Taking proactive steps to manage AI risks and foster trust and interoperability
AWS is the first major cloud service provider to announce ISO/IEC 42001 accredited certification for AI services, covering Amazon Bedrock, Amazon Q Business, Amazon Textract, and Amazon Transcribe. ISO/IEC 42001 is an international management system standard that outlines the requirements for organizations to manage AI systems responsibly throughout their lifecycle. Technical standards, such as ISO/IEC 42001, are significant because they provide a common framework for responsible AI development and deployment, fostering trust and interoperability in an increasingly global and AI-driven technological landscape. Achieving ISO/IEC 42001 certification means that an independent third party has validated that AWS is taking proactive steps to manage risks and opportunities associated with AI development, deployment, and operation. With this certification, we reinforce our commitments to providing AI services that help you innovate responsibly with AI.

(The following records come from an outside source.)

/-- Fields d at [20:14], a at [13:7], m at [2:0] beside the fixed bits (R23, R24). -/
def packD14A7M0 (z : Bool) (base : Nat) (d : BitVec 7) (a : BitVec 7) (m : BitVec 3) : Nat :=
  zNat z + base + d.toNat * 16384 + a.toNat * 128 + m.toNat

/-- Fields d at [20:14] beside the fixed bits (R23, R24). -/
def packD14 (z : Bool) (base : Nat) (d : BitVec 7) : Nat :=
  zNat z + base + d.toNat * 16384

/-- Fields d at [24:18], a at [17:11], n at [4:0] beside the fixed bits (R23, R24). -/
def packD18A11N0W7_7_5 (z : Bool) (base : Nat) (d : BitVec 7) (a : BitVec 7) (n : BitVec 5) : Nat :=
  zNat z + base + d.toNat * 262144 + a.toNat * 2048 + n.toNat

/-- Fields d at [16:14], a at [13:7], b at [6:0] beside the fixed bits (R23, R24). -/
def packD14A7B0W3_7_7 (z : Bool) (base : Nat) (d : BitVec 3) (a : BitVec 7) (b : BitVec 7) : Nat :=
  zNat z + base + d.toNat * 16384 + a.toNat * 128 + b.toNat

/-- Fields d at [16:14], a at [9:7], b at [2:0] beside the fixed bits (R23, R24). -/
def packD14A7B0W3_3_3 (z : Bool) (base : Nat) (d : BitVec 3) (a : BitVec 3) (b : BitVec 3) : Nat :=
  zNat z + base + d.toNat * 16384 + a.toNat * 128 + b.toNat

/-- Fields d at [16:14], a at [9:7] beside the fixed bits (R23, R24). -/
def packD14A7W3_3 (z : Bool) (base : Nat) (d : BitVec 3) (a : BitVec 3) : Nat :=
  zNat z + base + d.toNat * 16384 + a.toNat * 128

/-- Fields d at [20:14], a at [9:7] beside the fixed bits (R23, R24). -/
def packD14A7W7_3 (z : Bool) (base : Nat) (d : BitVec 7) (a : BitVec 3) : Nat :=
  zNat z + base + d.toNat * 16384 + a.toNat * 128

/-- Fields d at [16:14], a at [13:7] beside the fixed bits (R23, R24). -/
def packD14A7W3_7 (z : Bool) (base : Nat) (d : BitVec 3) (a : BitVec 7) : Nat :=
  zNat z + base + d.toNat * 16384 + a.toNat * 128

/-- Fields d at [16:14] beside the fixed bits (R23, R24). -/
def packD14W3 (z : Bool) (base : Nat) (d : BitVec 3) : Nat :=
  zNat z + base + d.toNat * 16384

/-- Fields r at [24:21], d at [20:14], a at [13:7], c at [6:0] beside the fixed bits (R23, R24). -/
def packR21D14A7C0 (z : Bool) (base : Nat) (r : BitVec 4) (d : BitVec 7) (a : BitVec 7) (c : BitVec 7) : Nat :=
  zNat z + base + r.toNat * 2097152 + d.toNat * 16384 + a.toNat * 128 + c.toNat

/-- Fields l at [24:21], d at [20:14], a at [13:7], b at [6:0] beside the fixed bits (R23, R24). -/
def packL21D14A7B0 (z : Bool) (base : Nat) (l : BitVec 4) (d : BitVec 7) (a : BitVec 7) (b : BitVec 7) : Nat :=
  zNat z + base + l.toNat * 2097152 + d.toNat * 16384 + a.toNat * 128 + b.toNat

/-- Fields l at [24:21], d at [20:14], a at [13:7] beside the fixed bits (R23, R24). -/
def packL21D14A7 (z : Bool) (base : Nat) (l : BitVec 4) (d : BitVec 7) (a : BitVec 7) : Nat :=
  zNat z + base + l.toNat * 2097152 + d.toNat * 16384 + a.toNat * 128

/-- Fields l at [24:21], d at [20:14], a at [13:7], x at [6:4], w at [3:2], h at [1:0] beside the fixed bits (R23, R24). -/
def packL21D14A7X4W2H0 (z : Bool) (base : Nat) (l : BitVec 4) (d : BitVec 7) (a : BitVec 7) (x : BitVec 3) (w : BitVec 2) (h : BitVec 2) : Nat :=
  zNat z + base + l.toNat * 2097152 + d.toNat * 16384 + a.toNat * 128 + x.toNat * 16 + w.toNat * 4 + h.toNat

/-- Fields l at [24:21], d at [20:14], a at [13:7], p at [6:4], w at [3:2], h at [1:0] beside the fixed bits (R23, R24). -/
def packL21D14A7P4W2H0 (z : Bool) (base : Nat) (l : BitVec 4) (d : BitVec 7) (a : BitVec 7) (p : BitVec 3) (w : BitVec 2) (h : BitVec 2) : Nat :=
  zNat z + base + l.toNat * 2097152 + d.toNat * 16384 + a.toNat * 128 + p.toNat * 16 + w.toNat * 4 + h.toNat

/-- Fields l at [24:21], d at [20:14], a at [13:7], x at [6:4], g at [3:1], h at [0:0] beside the fixed bits (R23, R24). -/
def packL21D14A7X4G1H0 (z : Bool) (base : Nat) (l : BitVec 4) (d : BitVec 7) (a : BitVec 7) (x : BitVec 3) (g : BitVec 3) (h : BitVec 1) : Nat :=
  zNat z + base + l.toNat * 2097152 + d.toNat * 16384 + a.toNat * 128 + x.toNat * 16 + g.toNat * 2 + h.toNat

/-- Fields w at [24:24], l at [23:21], d at [20:14], a at [13:7], x at [6:4] beside the fixed bits (R23, R24). -/
def packW24L21D14A7X4 (z : Bool) (base : Nat) (w : BitVec 1) (l : BitVec 3) (d : BitVec 7) (a : BitVec 7) (x : BitVec 3) : Nat :=
  zNat z + base + w.toNat * 16777216 + l.toNat * 2097152 + d.toNat * 16384 + a.toNat * 128 + x.toNat * 16

/-- Fields l at [23:21], d at [20:14], a at [13:7], x at [6:4] beside the fixed bits (R23, R24). -/
def packL21D14A7X4 (z : Bool) (base : Nat) (l : BitVec 3) (d : BitVec 7) (a : BitVec 7) (x : BitVec 3) : Nat :=
  zNat z + base + l.toNat * 2097152 + d.toNat * 16384 + a.toNat * 128 + x.toNat * 16

/-- Fields l at [24:21], d at [20:14], a at [13:7], x at [6:4], w at [2:2], h at [1:0] beside the fixed bits (R23, R24). -/
def packL21D14A7X4W2H0W4_7_7_3_1_2 (z : Bool) (base : Nat) (l : BitVec 4) (d : BitVec 7) (a : BitVec 7) (x : BitVec 3) (w : BitVec 1) (h : BitVec 2) : Nat :=
  zNat z + base + l.toNat * 2097152 + d.toNat * 16384 + a.toNat * 128 + x.toNat * 16 + w.toNat * 4 + h.toNat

Expanding safeguards in Amazon Bedrock Guardrails to improve transparency and safety
In April 2024, we announced the general availability of Amazon Bedrock Guardrails, which makes it easier to apply safety and responsible AI checks for your gen AI applications. Amazon Bedrock Guardrails delivers industry-leading safety protections by blocking up to 85% more harmful content on top of native protections provided by foundation models (FMs) and filtering over 75% of hallucinated responses from models using contextual grounding checks for Retrieval Augmented Generation (RAG) and summarization use cases. The ability to implement these safeguards was a big step forward in building trust in AI systems. Despite the advancements in FMs, models can still produce hallucinations—a challenge many of our customers face. For use cases where accuracy is critical, customers need the use of mathematically sound techniques and explainable reasoning to help generate accurate FM responses.
To address this need, we are adding new safeguards to Amazon Bedrock Guardrails to help prevent factual errors due to FM hallucinations and offer verifiable proofs. With the launch of the Automated Reasoning checks in Amazon Bedrock Guardrails (preview), AWS becomes the first and only major cloud provider to integrate automated reasoning in our generative AI offerings. Automated Reasoning checks help prevent factual errors from hallucinations using sound mathematical, logic-based algorithmic verification and reasoning processes to verify the information generated by a model, so outputs align with provided facts and aren’t based on hallucinated or inconsistent data. Used alongside other techniques such as prompt engineering, RAG, and contextual grounding checks, Automated Reasoning checks add a more rigorous and verifiable approach to enhancing the accuracy of LLM-generated outputs. Encoding your domain knowledge into structured policies helps your conversational AI applications provide reliable and trustworthy information to your users.
Click on the image below to see a demo of Automated Reasoning checks in Amazon Bedrock Guardrails.
As organizations increasingly use applications with multimodal data to drive business value, improve decision-making, and enhance customer experiences, the need for content filters extends beyond text. Amazon Bedrock Guardrails now supports multimodal toxicity detection (in preview) with support for image content, helping organizations to detect and filter undesirable and potentially harmful image content while retaining safe and relevant visuals. Multimodal toxicity detection helps remove the heavy lifting required to build your own safeguards for image data or invest time in manual evaluation that can be error-prone and tedious. Amazon Bedrock Guardrails helps you to responsibly create AI applications, helping build trust with your users.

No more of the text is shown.